Type Ia supernova diversity in three-dimensional models

Abstract

The use of type Ia supernovae as distance indicators for cosmology has initiated a search for theoretical arguments supporting the empirical calibration methods applied. To this end, as a first step, a sound understanding of the origin of the observed diversity in type Ia supernova properties is needed. Here we present a first systematic study of effects resulting from changing some physical parameters of three-dimensional deflagration models of thermonuclear supernovae. In our study we vary the progenitor's carbon-to-oxygen ratio and its central density prior to ignition because both properties are not well determined by stellar evolution theory and they may change from supernova to supernova. Next we compute for these explosion models the nucleosynthesis yields in a post-processing step. This, in addition, allows us to study variations in the progenitor's metallicity by means of different 22Ne mass fractions in the initial composition.
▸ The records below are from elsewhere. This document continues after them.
-- ==== Sys2Proof/Laws/Decode.lean ====
section
/-! SUPPORT. The fields of a command word as arithmetic on its number, and the word as the sum of its fields. -/

namespace Sys2Proof

theorem toNat_opcField (v : Word) : (opcField v).toNat = v.toNat % 256 := by
  simp [opcField, BitVec.extractLsb'_toNat]

theorem toNat_immField (v : Word) : (immField v).toNat = v.toNat / 256 % 256 := by
  simp [immField, BitVec.extractLsb'_toNat, Nat.shiftRight_eq_div_pow]

theorem toNat_rsvField (v : Word) : (rsvField v).toNat = v.toNat / 131072 := by
  have := v.isLt
  simp [rsvField, BitVec.extractLsb'_toNat, Nat.shiftRight_eq_div_pow]
  omega

theorem hField_eq (v : Word) : hField v = decide (v.toNat / 65536 % 2 = 1) := by
  simp [hField, BitVec.getLsbD, Nat.testBit_eq_decide_div_mod_eq]

theorem toNat_commandWord {opc imm h : Nat} (ho : opc < 256) (hi : imm < 256) (hh : h < 2) :
    (commandWord opc imm h).toNat = opc + 256 * imm + 65536 * h := by
  have e1 : opc ||| imm <<< 8 = opc + 256 * imm := by
    rw [Nat.or_comm, ← Nat.shiftLeft_add_eq_or_of_lt (by omega), Nat.shiftLeft_eq]; omega
  have e2 : (opc + 256 * imm) ||| h <<< 16 = opc + 256 * imm + 65536 * h := by
    rw [Nat.or_comm, ← Nat.shiftLeft_add_eq_or_of_lt (by omega), Nat.shiftLeft_eq]; omega
  simp only [commandWord, e1, e2, BitVec.toNat_ofNat]
  omega

/-- Decoding a word made of fields is decoding the fields. -/
theorem decode_commandWord {opc imm h : Nat} (ho : opc < 256) (hi : imm < 256) (hh : h < 2) :
    decode (commandWord opc imm h) = decodeFields opc (BitVec.ofNat 8 imm) (decide (h = 1)) := by
  have hv := toNat_commandWord ho hi hh
  have h1 : rsvField (commandWord opc imm h) = 0 := by
    apply BitVec.eq_of_toNat_eq; rw [toNat_rsvField]; simp; omega
  have h2 : (opcField (commandWord opc imm h)).toNat = opc := by rw [toNat_opcField]; omega
  have h3 : immField (commandWord opc imm h) = BitVec.ofNat 8 imm := by
    apply BitVec.eq_of_toNat_eq; rw [toNat_immField]; simp; omega
  have h4 : hField (commandWord opc imm h) = decide (h = 1) := by
    rw [hField_eq]; simp only [decide_eq_decide]; omega
  rw [decode, h1, h2, h3, h4, if_neg (by simp)]

/-- A word whose RSV is 0 is made of its three other fields. -/
theorem eq_commandWord {v : Word} (h : rsvField v = 0) :
    v = commandWord (opcField v).toNat (immField v).toNat (hField v).toNat := by
  have hr : v.toNat / 131072 = 0 := by rw [← toNat_rsvField, h]; rfl
  apply BitVec.eq_of_toNat_eq
  rw [toNat_commandWord (BitVec.isLt _) (BitVec.isLt _) (Bool.toNat_lt _), toNat_opcField, toNat_immField, hField_eq]
  by_cases hb : v.toNat / 65536 % 2 = 1 <;> simp [hb] <;> omega

end Sys2Proof
end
We find that the progenitor's carbon-to-oxygen ratio and its central density affect the energy release of the models and thus the expansion velocity of the supernova. Moreover, we find that changing the metallicity and the central density changes the production of radioactive 56Ni and thus affects the luminosity. In contrast, the carbon-to-oxygen ratio has little effect on the 56Ni production. Implications of the found variations of the explosion energy and the produced 56Ni mass for the type Ia supernova diversity are discussed.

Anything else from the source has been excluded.